場面は木ノ葉の里。
里内の演習場近くの木々が生い茂る林に、素早く駆ける二つの影がある。
片方がもう片方を追う様に、距離を置いて、しかし双方高速での移動が繰り広げられる。
影同士の距離が100メートルほどとなった時、片方の影は木の枝上で止まり、様子を伺う後方の影は茂みに身を隠す。
茂みに隠れながら様子を伺う影・日向ハナビは追っている対象を白眼で監視し続けていた。
歳月を経て、かつての黙雷悟と近い背丈になった彼女の雰囲気は随分と変わっていた。
髪をロングからショートへと変え、後ろで短く纏めている。黒い服と腕全体を覆う包帯、腰には年季の入った腰布を巻きその両側には二つの木ノ葉の額当てが見て取れる。
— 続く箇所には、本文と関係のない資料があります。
-- ==== Sys2Proof/Machine/Assembler.lean ====
section
/-! DEFINITION. The host side of the spec's assembly language (`30_encoding.md` rules R91, R92) and its wait loop
(`43_control.md` rule R206). The control of a host's program (labels, `goto`, `stop`) is the host's state, outside the
block (`10_state.md` rule R43). -/

namespace Sys2Proof.Machine

/-- The pseudo-instructions that issue one transaction (R92). -/
inductive Pseudo where
  | nop
  | exch (c : Byte) (n : BitVec 2)
  | crcclr
  | crcadd (b : Byte)
  | convt (x : BitVec 16)
  | convrhl (x : BitVec 16)
  | convrht (x : BitVec 16)
  | settemp (t : BitVec 17)
  | measureT
  | measureRh
  | readStatus
  | softReset
deriving DecidableEq, Repr

/-- `exch c, n` is `wr CTRL, (n << 16) + (c << 8) + 0x1` (R92). -/
def exchWord (c : Byte) (n : BitVec 2) : Word := (n.setWidth 32 <<< 16) + (c.setWidth 32 <<< 8) + 0x1

/-- The transaction a pseudo-instruction expands to (R92). -/
def Pseudo.expand : Pseudo → Instr
  | .nop        => .wrCtrl 0x00000000
  | .exch c n   => .wrCtrl (exchWord c n)
  | .crcclr     => .wrCtrl 0x00000002
  | .crcadd b   => .wrCtrl ((b.setWidth 32 <<< 8) + 0x3)
  | .convt x    => .wrCtrl ((x.setWidth 32 <<< 16) + 0x4)
  | .convrhl x  => .wrCtrl ((x.setWidth 32 <<< 16) + 0x5)
  | .convrht x  => .wrCtrl ((x.setWidth 32 <<< 16) + 0x6)
  | .settemp t  => .wrTemp (t.signExtend 32)
  | .measureT   => .wrCtrl (exchWord 0x03 2)
  | .measureRh  => .wrCtrl (exchWord 0x05 2)
  | .readStatus => .wrCtrl (exchWord 0x07 1)
  | .softReset  => .wrCtrl (exchWord 0x1E 0)

/-- The bus access of `rd REG` and `wr REG, VALUE` (R91). -/
def rdAccess (r : Reg) : BusAccess := { write := false, off := r.offset, width := 4, data := 0 }

/-- The bus access of `wr REG, VALUE` (R91). -/
def wrAccess (r : Reg) (v : Word) : BusAccess := { write := true, off := r.offset, width := 4, data := v }

/-- `waitdone` (R206): read STATUS until BUSY reads 0, one engine step between two reads, the environment presenting the
replies in turn. It answers the word last read and the state; nothing where the replies end first (the wait that does not
return) or the engine's step is no step. -/
def waitDone : List EnvReply → State → Option (Word × State)
  | rs, s =>
    if (statusWord s).getLsbD 0 then
      match rs with
      | []      => none
      | r :: rs =>
        match engineTurn r (hostRead .status s) with
        | .next s' => waitDone rs s'
        | _        => none
    else some (statusWord s, hostRead .status s)

end Sys2Proof.Machine
end

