-- ==== Sys2Proof/Certificates/Slice0/Obligations.lean ====
section
/-! DEFINITION. The statements for the provers. -/

open Sys2Proof Sys2Proof.Machine

/-! ## Encodings -/

/-- Decoding the encoding of an instruction gives it back, whatever its operands (`30_encoding.md` rules R80 to R88). The
byte forms are the model's (log entry 5). -/
def Obligations.DecodeOfEncode : Prop :=
  ∀ i : Instr, i.wf = true → decode (encode i) = .ok i

/-- The ten worked CTRL words of rule R85 (the spec's own derivation), as bytes in lane order (R70), decode to the
operations it names. The byte form is the model's (log entry 5). -/
def Obligations.WorkedCtrlWordsDecode : Prop :=
  decode (lanes 0x00000000) = .ok .nop ∧
  decode (lanes 0x00020301) = .ok (.exchN2 0x03) ∧
  decode (lanes 0x00020501) = .ok (.exchN2 0x05) ∧
  decode (lanes 0x00010701) = .ok (.exchN1 0x07) ∧
  decode (lanes 0x00001E01) = .ok (.exchN0 0x1E) ∧
  decode (lanes 0x00000002) = .ok .crcClr ∧
  decode (lanes 0x00000503) = .ok (.crcAdd 0x05) ∧
  decode (lanes 0x17700004) = .ok (.convT 6000) ∧
  decode (lanes 0x03E80005) = .ok (.convRhl 1000) ∧
  decode (lanes 0x03E80006) = .ok (.convRht 1000)

/-- The CTRL rows of the opcode table as (match, mask, is this the row of the operation). -/
def Sys2Proof.ctrlRows : List (Word × Word × (CtrlOp → Bool)) :=
  [ (0x00000000, 0x0000000F, fun o => o matches .nop),
    (0x00000001, 0x0003000F, fun o => o matches .exchN0 _),
    (0x00010001, 0x0003000F, fun o => o matches .exchN1 _),
    (0x00020001, 0x0003000F, fun o => o matches .exchN2 _),
    (0x00030001, 0x0003000F, fun o => o matches .illExchN3),
    (0x00000002, 0x0000000F, fun o => o matches .crcClr),
    (0x00000003, 0x0000000F, fun o => o matches .crcAdd _),
    (0x00000004, 0x0000000F, fun o => o matches .convT _),
    (0x00000005, 0x0000000F, fun o => o matches .convRhl _),
    (0x00000006, 0x0000000F, fun o => o matches .convRht _),
    (0x00000007, 0x0000000F, fun o => o matches .illOp7),
    (0x00000008, 0x00000008, fun o => o matches .illOp8to15) ]

/-- The spec's own derivation in rule R84: exactly one CTRL row of the opcode table matches any word, and it is the row of
the operation the word decodes to. -/
def Obligations.CtrlRowsPartitionAllWords : Prop :=
  ∀ w : Word, ∃ row, ctrlRows.filter (fun r => w &&& r.2.1 == r.1) = [row] ∧ row.2.2 (decodeCtrl w) = true

/-- Rule R83: two words that agree on the bits their operation reads do the same. -/
def Obligations.UnreadCtrlBitsAreIgnored : Prop :=
  ∀ (w w' : Word) (s : State), w &&& 0xF = w' &&& 0xF →
    ((w &&& 0xF = 0 ∨ w &&& 0xF = 2 ∨ 7 ≤ w &&& 0xF) → exec (.wrCtrl w) s = exec (.wrCtrl w') s) ∧
    (w &&& 0xF = 1 → w &&& 0x0003FF00 = w' &&& 0x0003FF00 → exec (.wrCtrl w) s = exec (.wrCtrl w') s) ∧
    (w &&& 0xF = 3 → w &&& 0x0000FF00 = w' &&& 0x0000FF00 → exec (.wrCtrl w) s = exec (.wrCtrl w') s) ∧
    ((w &&& 0xF = 4 ∨ w &&& 0xF = 5 ∨ w &&& 0xF = 6) → w &&& 0xFFFF0000 = w' &&& 0xFFFF0000 →
      exec (.wrCtrl w) s = exec (.wrCtrl w') s)

/-- Rule R92: each pseudo-instruction's transaction does what the operation it names does. The last four use the command
codes and counts, PRESUMED (log entry 7). -/
def Obligations.PseudoInstructionsDoTheirOperation : Prop :=
  ∀ s : State,
    exec Pseudo.nop.expand s = exec .nop s ∧
    (∀ c, exec (Pseudo.exch c 0).expand s = exec (.exchN0 c) s) ∧
    (∀ c, exec (Pseudo.exch c 1).expand s = exec (.exchN1 c) s) ∧
    (∀ c, exec (Pseudo.exch c 2).expand s = exec (.exchN2 c) s) ∧
    (∀ c, exec (Pseudo.exch c 3).expand s = exec .illExchN3 s) ∧
    exec Pseudo.crcclr.expand s = exec .crcClr s ∧
    (∀ b, exec (Pseudo.crcadd b).expand s = exec (.crcAdd b) s) ∧
    (∀ x, exec (Pseudo.convt x).expand s = exec (.convT x) s) ∧
    (∀ x, exec (Pseudo.convrhl x).expand s = exec (.convRhl x) s) ∧
    (∀ x, exec (Pseudo.convrht x).expand s = exec (.convRht x) s) ∧
    (∀ t : BitVec 17, exec (Pseudo.settemp t).expand s = .next { s with temp := t }) ∧
    exec Pseudo.measureT.expand s = exec (.exchN2 0x03) s ∧
    exec Pseudo.measureRh.expand s = exec (.exchN2 0x05) s ∧
    exec Pseudo.readStatus.expand s = exec (.exchN1 0x07) s ∧
    exec Pseudo.softReset.expand s = exec (.exchN0 0x1E) s

/-! ## One step -/

/-- When the next input is a host's request that stands for the instruction `i`, the step is `exec` of `i` at the state
with that input taken (R72). The list of inputs is the model's (log entry 1). -/
def Obligations.StepRunsTheRequestedInstruction : Prop :=
  ∀ (s : State) (r : HostRequest) (rest : List Input) (i : Instr),
    s.inputs = .host r :: rest → decodeRequest r = .ok i → i.wf = true →
    step s = exec i { s with inputs := rest }

/-- When the next input is an engine step, the step is one engine step if an exchange runs, and leaves the state as it is,
the input taken, if none does (R121; the idle case is the model's, log entry 3). -/
def Obligations.StepRunsTheEngine : Prop :=
  ∀ (s : State) (r : EnvReply) (rest : List Input),
    s.inputs = .engine r :: rest →
    (s.eng.phase ≠ .idle → step s = engineStep r { s with inputs := rest }) ∧
    (s.eng.phase = .idle → step s = .next { s with inputs := rest })

/-- Rule R61: a bus access is admitted only when it is 4 bytes wide, aligned and within 0x00 to 0x3C; then the host step
answers a next state. Any other access has no step: it is refused, and no state comes of it. -/
def Obligations.OnlyAdmittedAccessesStep : Prop :=
  ∀ (s : State) (a : BusAccess),
    ((a.width = 4 ∧ a.off % 4 = 0 ∧ a.off ≤ 0x3C) → ∃ t, takeInput (.host (.access a)) s = .next t) ∧
    (¬ (a.width = 4 ∧ a.off % 4 = 0 ∧ a.off ≤ 0x3C) →
      ∃ why, takeInput (.host (.access a)) s = .refused (.notAdmitted why))

/-- The register map of rule R21: the 4-byte access at each of the sixteen offsets, written out, does what the read or the
write of that offset's register does (R203, R204), whatever the data of a read; and the coded form of a transaction (R87;
the byte form is the model's, log entry 5) does what its access does. -/
def Obligations.AccessesReachTheirRegister : Prop :=
  ∀ (s : State) (v : Word),
    takeInput (.host (.access ⟨false, 0x00, 4, v⟩)) s = exec .rdCtrl s ∧
    takeInput (.host (.access ⟨false, 0x04, 4, v⟩)) s = exec .rdStatus s ∧
    takeInput (.host (.access ⟨false, 0x08, 4, v⟩)) s = exec .rdRxdata s ∧
    takeInput (.host (.access ⟨false, 0x0C, 4, v⟩)) s = exec .rdRaw s ∧
    takeInput (.host (.access ⟨false, 0x10, 4, v⟩)) s = exec .rdPolls s ∧
    takeInput (.host (.access ⟨false, 0x14, 4, v⟩)) s = exec .rdCrc s ∧
    takeInput (.host (.access ⟨false, 0x18, 4, v⟩)) s = exec .rdTemp s ∧
    takeInput (.host (.access ⟨false, 0x1C, 4, v⟩)) s = exec .rdRhlLo s ∧
    takeInput (.host (.access ⟨false, 0x20, 4, v⟩)) s = exec .rdRhlHi s ∧
    takeInput (.host (.access ⟨false, 0x24, 4, v⟩)) s = exec .rdRhtLo s ∧
    takeInput (.host (.access ⟨false, 0x28, 4, v⟩)) s = exec .rdRhtHi s ∧
    takeInput (.host (.access ⟨false, 0x2C, 4, v⟩)) s = exec .rdLastcmd s ∧
    takeInput (.host (.access ⟨false, 0x30, 4, v⟩)) s = exec .rdPins s ∧
    takeInput (.host (.access ⟨false, 0x34, 4, v⟩)) s = exec .rdRsvd34 s ∧
    takeInput (.host (.access ⟨false, 0x38, 4, v⟩)) s = exec .rdRsvd38 s ∧
    takeInput (.host (.access ⟨false, 0x3C, 4, v⟩)) s = exec .rdRsvd3C s ∧
    takeInput (.host (.access ⟨true, 0x00, 4, v⟩)) s = exec (.wrCtrl v) s ∧
    takeInput (.host (.access ⟨true, 0x04, 4, v⟩)) s = exec (.wrRoStatus v) s ∧
    takeInput (.host (.access ⟨true, 0x08, 4, v⟩)) s = exec (.wrRoRxdata v) s ∧
    takeInput (.host (.access ⟨true, 0x0C, 4, v⟩)) s = exec (.wrRoRaw v) s ∧
    takeInput (.host (.access ⟨true, 0x10, 4, v⟩)) s = exec (.wrRoPolls v) s ∧
    takeInput (.host (.access ⟨true, 0x14, 4, v⟩)) s = exec (.wrRoCrc v) s ∧
    takeInput (.host (.access ⟨true, 0x18, 4, v⟩)) s = exec (.wrTemp v) s ∧
    takeInput (.host (.access ⟨true, 0x1C, 4, v⟩)) s = exec (.wrRoRhlLo v) s ∧
    takeInput (.host (.access ⟨true, 0x20, 4, v⟩)) s = exec (.wrRoRhlHi v) s ∧
    takeInput (.host (.access ⟨true, 0x24, 4, v⟩)) s = exec (.wrRoRhtLo v) s ∧
    takeInput (.host (.access ⟨true, 0x28, 4, v⟩)) s = exec (.wrRoRhtHi v) s ∧
    takeInput (.host (.access ⟨true, 0x2C, 4, v⟩)) s = exec (.wrRoLastcmd v) s ∧
    takeInput (.host (.access ⟨true, 0x30, 4, v⟩)) s = exec (.wrRoPins v) s ∧
    takeInput (.host (.access ⟨true, 0x34, 4, v⟩)) s = exec (.wrRsvd34 v) s ∧
    takeInput (.host (.access ⟨true, 0x38, 4, v⟩)) s = exec (.wrRsvd38 v) s ∧
    takeInput (.host (.access ⟨true, 0x3C, 4, v⟩)) s = exec (.wrRsvd3C v) s ∧
    ∀ off : Byte,
      takeInput (.host (.coded (lanes v ++ [off, 0]))) s = takeInput (.host (.access ⟨false, off.toNat, 4, v⟩)) s ∧
      takeInput (.host (.coded (lanes v ++ [off, 1]))) s = takeInput (.host (.access ⟨true, off.toNat, 4, v⟩)) s

/-- Every instruction completes in every state: no meaning faults or is refused (R220, and the rule of each row). -/
def Obligations.EveryInstructionCompletes : Prop :=
  ∀ (i : Instr) (s : State), ∃ t, exec i s = .next t ∧
    t.pollLimit = s.pollLimit ∧ t.inputs = s.inputs ∧ t.drawn = s.drawn

/-! ## Host reads and writes -/

/-- What each `rd` returns, field by field (R22 to R39, R62, R203), and that it leaves every piece of the block's state as
it is (R63). The list the value is appended to is the model's (log entry 4). -/
def Obligations.ReadsReturnTheirRegister : Prop :=
  ∀ s : State,
    exec .rdCtrl s = .next { s with reads := s.reads ++ [0] } ∧
    exec .rdStatus s = .next { s with reads := s.reads ++ [statusWord s] } ∧
    exec .rdRxdata s = .next { s with reads := s.reads ++ [s.rxdata] } ∧
    exec .rdRaw s = .next { s with reads := s.reads ++ [0#16 ++ s.raw] } ∧
    exec .rdPolls s = .next { s with reads := s.reads ++ [s.polls] } ∧
    exec .rdCrc s = .next { s with reads := s.reads ++ [0#16 ++ s.crcAcc.reverse ++ s.crcAcc] } ∧
    exec .rdTemp s = .next { s with reads := s.reads ++ [BitVec.ofInt 32 s.temp.toInt] } ∧
    exec .rdRhlLo s = .next { s with reads := s.reads ++ [BitVec.ofInt 32 s.rhl.toInt] } ∧
    exec .rdRhlHi s = .next { s with reads := s.reads ++ [BitVec.ofInt 32 (s.rhl.toInt / 2 ^ 32)] } ∧
    exec .rdRhtLo s = .next { s with reads := s.reads ++ [BitVec.ofInt 32 s.rht.toInt] } ∧
    exec .rdRhtHi s = .next { s with reads := s.reads ++ [BitVec.ofInt 32 (s.rht.toInt / 2 ^ 32)] } ∧
    exec .rdLastcmd s = .next { s with reads := s.reads ++ [0#22 ++ s.lastN ++ s.lastCmd] } ∧
    exec .rdPins s = .next { s with reads := s.reads ++ [0#27 ++
      BitVec.ofBool (s.pins.dataIn == .high) ++ BitVec.ofBool (s.pins.dataLvl == .high) ++
      BitVec.ofBool (s.pins.dataDir == .output) ++ BitVec.ofBool (s.pins.sckLvl == .high) ++
      BitVec.ofBool (s.pins.sckDir == .output)] } ∧
    exec .rdRsvd34 s = .next { s with reads := s.reads ++ [0] } ∧
    exec .rdRsvd38 s = .next { s with reads := s.reads ++ [0] } ∧
    exec .rdRsvd3C s = .next { s with reads := s.reads ++ [0] }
2つの内片方の額当ては傷と歪みがあり、もう片方は新品のように金属の光沢が鈍く輝いている。
そして腰の後ろ側には、それまた傷のついた無地の仮面が下げられていた。
そんな彼女は1人、木の枝の上で休息を取っている存在に注意を向ける。
(……移動能力は対象の方が上……林を抜けられたら追いつけなくなる……距離は充分狙える、仕掛けるならここだっ!)
ハナビは掌をピンと張り、チャクラを巡らせる。
掌に集まったチャクラはその形態を変化させ、薄く、薄く伸びギザギザとした円盤状に変形する。
そのチャクラで出来た円盤は高速で回転し、空気を裂くような音が静かに鳴る。
スィィィィン……
その音に対象が気がついたのか、警戒のために頭を上げる。
(今だっ!!)
ハナビは腕を振り、その円盤を投擲する。
(八卦・
手から放った円盤と共に駆けるハナビ。 木の枝の上の生物はハナビの接近に気がつき跳躍のために屈む、が
足を延ばしたと同時に木の枝が鉄鋸輪虞に切り裂かれ、跳躍に失敗し垂直に落下する。
対象の様子を確認したハナビは腰布を外し、両手で持ち広げる。
「捕らえた!!」
そのまま木の枝から落下した対象をハナビは腰布で包みこむように確保する。
腰布にくるまれた対象は中でもごもごと暴れ狂う。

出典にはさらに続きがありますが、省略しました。